The 16 year old Irish girl was very good, apart from her the rest were average.


----------



## Newtothis (Feb 2, 2014)

runner said:


> didn't know you could use them as  Loofah!



This comment made me chuckle.....


----------



## Steff (Feb 2, 2014)

The Sheffiled las was dreadful i thought, the only saving grace from last night was the young 16 year old at the end


----------



## Northerner (Feb 2, 2014)

Steff said:


> The Sheffiled las was dreadful i thought, the only saving grace from last night was the young 16 year old at the end



Agreed. One half-decent act out of the whole show doesn't auger well


----------



## runner (Feb 3, 2014)

Yes, it was a poor show this week, agree with you all on this one.  Will carry on watching though.


----------



## Steff (Feb 8, 2014)

Wasnt to keen on the first lad, but the operatic lady  Fiona was good, unfortunetly i knew no one would turn around


----------



## Northerner (Feb 8, 2014)

Steff said:


> Wasnt to keen on the first lad, but the operatic lady  Fiona was good, unfortunetly i knew no one would turn around



I've been watching the Olympics so missed it so far...


----------



## Steff (Feb 8, 2014)

Ack poor guy who was on last year and got rejected got the same this year grr,lovely young chap as well


----------



## runner (Feb 9, 2014)

Steff said:


> Ack poor guy who was on last year and got rejected got the same this year grr,lovely young chap as well



Yes Steff, can't believe they didn't turn around - think he had a lot of potential.


----------



## Steff (Feb 9, 2014)

Indeed he does, last night was very annoyed, sometimes they turn around far to late, i think will was abit perplexed when he turned round to see that lad james i think his name who looks very womanly.Wasnt to sure myself if Will was the right judge for him.


----------



## Northerner (Feb 9, 2014)

Steff said:


> Indeed he does, last night was very annoyed, sometimes they turn around far to late, i think will was abit perplexed when he turned round to see that lad james i think his name who looks very womanly.Wasnt to sure myself if Will was the right judge for him.

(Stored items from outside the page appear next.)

-- ==== Sys2Proof/Machine/StateTime.lean ====
section
/-! DEFINITION. State of the time unit and of the gPTP instances (chapter 11 of the spec). -/

namespace Sys2Proof.Machine

/-- The shadowed registers of an alarm (R270). -/
structure AlarmRegs where
  /-- TU_ALARMn_TIME. -/
  time : Word
  /-- TU_ALARMn_CTRL.ENABLE. -/
  enable : Bool
deriving DecidableEq, Repr, Inhabited

/-- An alarm: its active and shadow registers, and whether it is to fire late (R276). -/
structure Alarm where
  active : AlarmRegs
  shadow : AlarmRegs
  /-- Its instant was already past when its commit applied, or a step of the clock has left it in the past (R275). -/
  late : Bool
deriving DecidableEq, Repr, Inhabited

/-- The shadowed registers of a TIME_IO pin (R284, R285). -/
structure IoRegs where
  /-- CTRL.FILTER_US. -/
  filter : BitVec 14
  /-- CTRL.POLARITY. -/
  polarity : Bool
  /-- CTRL.EDGE. -/
  edge : BitVec 2
  /-- CTRL.FUNCTION. -/
  function : BitVec 3
  /-- START_HI and START_LO. -/
  start : DWord
  /-- PERIOD. -/
  period : Word
  /-- WIDTH. -/
  width : Word
  /-- COUNT. -/
  count : BitVec 16
deriving DecidableEq, Repr, Inhabited

/-- A capture (R284). -/
structure Capture where
  /-- Nanosecond count. -/
  ns : Nat
  /-- Fraction in units of 2⁻¹⁶ ns. -/
  frac : Nat
  /-- The edge was falling. -/
  falling : Bool
  /-- Sequence modulo 256. -/
  seq : Nat
deriving DecidableEq, Repr, Inhabited

/-- A TIME_IO pin. -/
structure TimeIo where
  active : IoRegs
  shadow : IoRegs
  /-- STAT.PULSES. -/
  pulses : BitVec 16
  /-- STAT.OVERFLOW. -/
  overflow : Bool
  /-- STAT.RUNNING. -/
  running : Bool
  /-- Captures held, oldest first, at most 16. -/
  captures : List Capture
  /-- The sequence number of the next capture. -/
  nextSeq : Nat
  /-- The start instant S of the output (R285). -/
  startAt : Nat
  /-- Pulses begun since the start, as the COUNT of a TRIGGER pin sees them. -/
  begun : Nat
  /-- The output is in its pulse. -/
  inPulse : Bool
  /-- The first edge of the run that waits for the filter (R284). -/
  waiting : Option Capture
  /-- Fabric tick of the last edge of a CAPTURE pin: the start of the present level (R284). -/
  lastEdge : Nat
deriving DecidableEq, Repr, Inhabited

/-- States of a gPTP instance (R278), codes 0 to 3. -/
inductive GptpState where
  | disabled | acquiring | locked | holdover
deriving DecidableEq, Repr, Inhabited

/-- A gPTP instance (R277 to R280). -/
structure Gptp where
  /-- The 24-byte record of R278. -/
  record : Bytes
  /-- The state. -/
  state : GptpState
  /-- Grandmaster identity. -/
  gm : DWord
  /-- REF of R280. -/
  ref : Nat
  /-- OFFSET of R280, in units of 2⁻¹⁶ ns, signed. -/
  offset : Int
  /-- RATE of R280, in units of 2⁻³², signed. -/
  rate : Int
  /-- The last offset from the grandmaster in ns, signed. -/
  lastOffset : Int
deriving DecidableEq, Repr, Inhabited

/-- Per-port time settings (R281, R282). -/
structure PortTime where
  /-- TC_EN. -/
  tcEn : Bool
  /-- ASYMMETRY in ns. -/
  asymmetry : Int
  /-- Mean link delay in ns (R277). -/
  linkDelay : Nat
deriving DecidableEq, Repr, Inhabited

/-- What firmware keeps of the local clock through retention sleep (R268, R270): the values at sleep entry. -/
structure KeptClock where
  /-- Nanosecond count. -/
  ns : Nat
  /-- Fraction. -/
  frac : Nat
  /-- Increment in force. -/
  incr : BitVec 40
  /-- Synchronisation epoch. -/
  epoch : BitVec 16
deriving DecidableEq, Repr, Inhabited

/-- The latched words of TU_NOW (R270). -/
structure NowLatch where
  hi : Word
  frac : Word
deriving DecidableEq, Repr, Inhabited

/-- The time unit. -/
structure TimeUnit where
  /-- The local clock's nanosecond count, below 2⁶⁴ (R267). -/
  ns : Nat
  /-- Its 32-bit fraction. -/
  frac : Nat
  /-- The increment in force, in units of 2⁻³² ns (8.32 bits). -/
  incr : BitVec 40
  /-- The increment that the next tick takes (R271). -/
  nextIncr : BitVec 40
  /-- The held TU_INCR_FRAC. -/
  heldFrac : Word
  /-- TU_CTRL.DRIVER. -/
  driver : BitVec 2
  /-- TU_CTRL.SOURCE: 0 FREE, 1 GPTP, 2 HOST. -/
  source : BitVec 2
  /-- TU_CTRL.STEPPED. -/
  stepped : Bool
  /-- TU_CTRL.RUN. -/
  run : Bool
  /-- TU_EPOCH. -/
  epoch : BitVec 16
  /-- NS_HI and FRAC as latched for each transport. -/
  latch : Vector NowLatch 18
  /-- TU_STEP_LO. -/
  stepLo : Word
  /-- TU_STEP_HI. -/
  stepHi : Word
  /-- The lock of TU_STEP_HI (R272). -/
  stepLocked : Bool
  /-- The alarms. -/
  alarms : Vector Alarm 16
  /-- TU_ALARM_FIRED. -/
  fired : BitVec 16
  /-- TU_ALARM_LATE. -/
  lateBits : BitVec 16
  /-- The TIME_IO pins. -/
  io : Vector TimeIo 6
  /-- The gPTP instances. -/
  inst : Vector Gptp 4
  /-- Per-port settings. -/
  ports : Vector PortTime 25
  /-- The clock as it was at sleep entry. -/
  kept : KeptClock
deriving DecidableEq, Repr, Inhabited

end Sys2Proof.Machine
end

I thought the idea was to turn around whilst they were still singing - Will definitely broke that if it's the rule. It will be interesting to see what happens with James, won't be easy to pigeonhole.


----------



## FM001 (Feb 9, 2014)

The waitress was really good and best on the night.


----------



## runner (Feb 15, 2014)

What!  No-one turned around for the guy doing the Led Zep song, can't believe it - such good voice control and just good!  It's all going to get illy now and they will miss some good ones next week I'm sure!


----------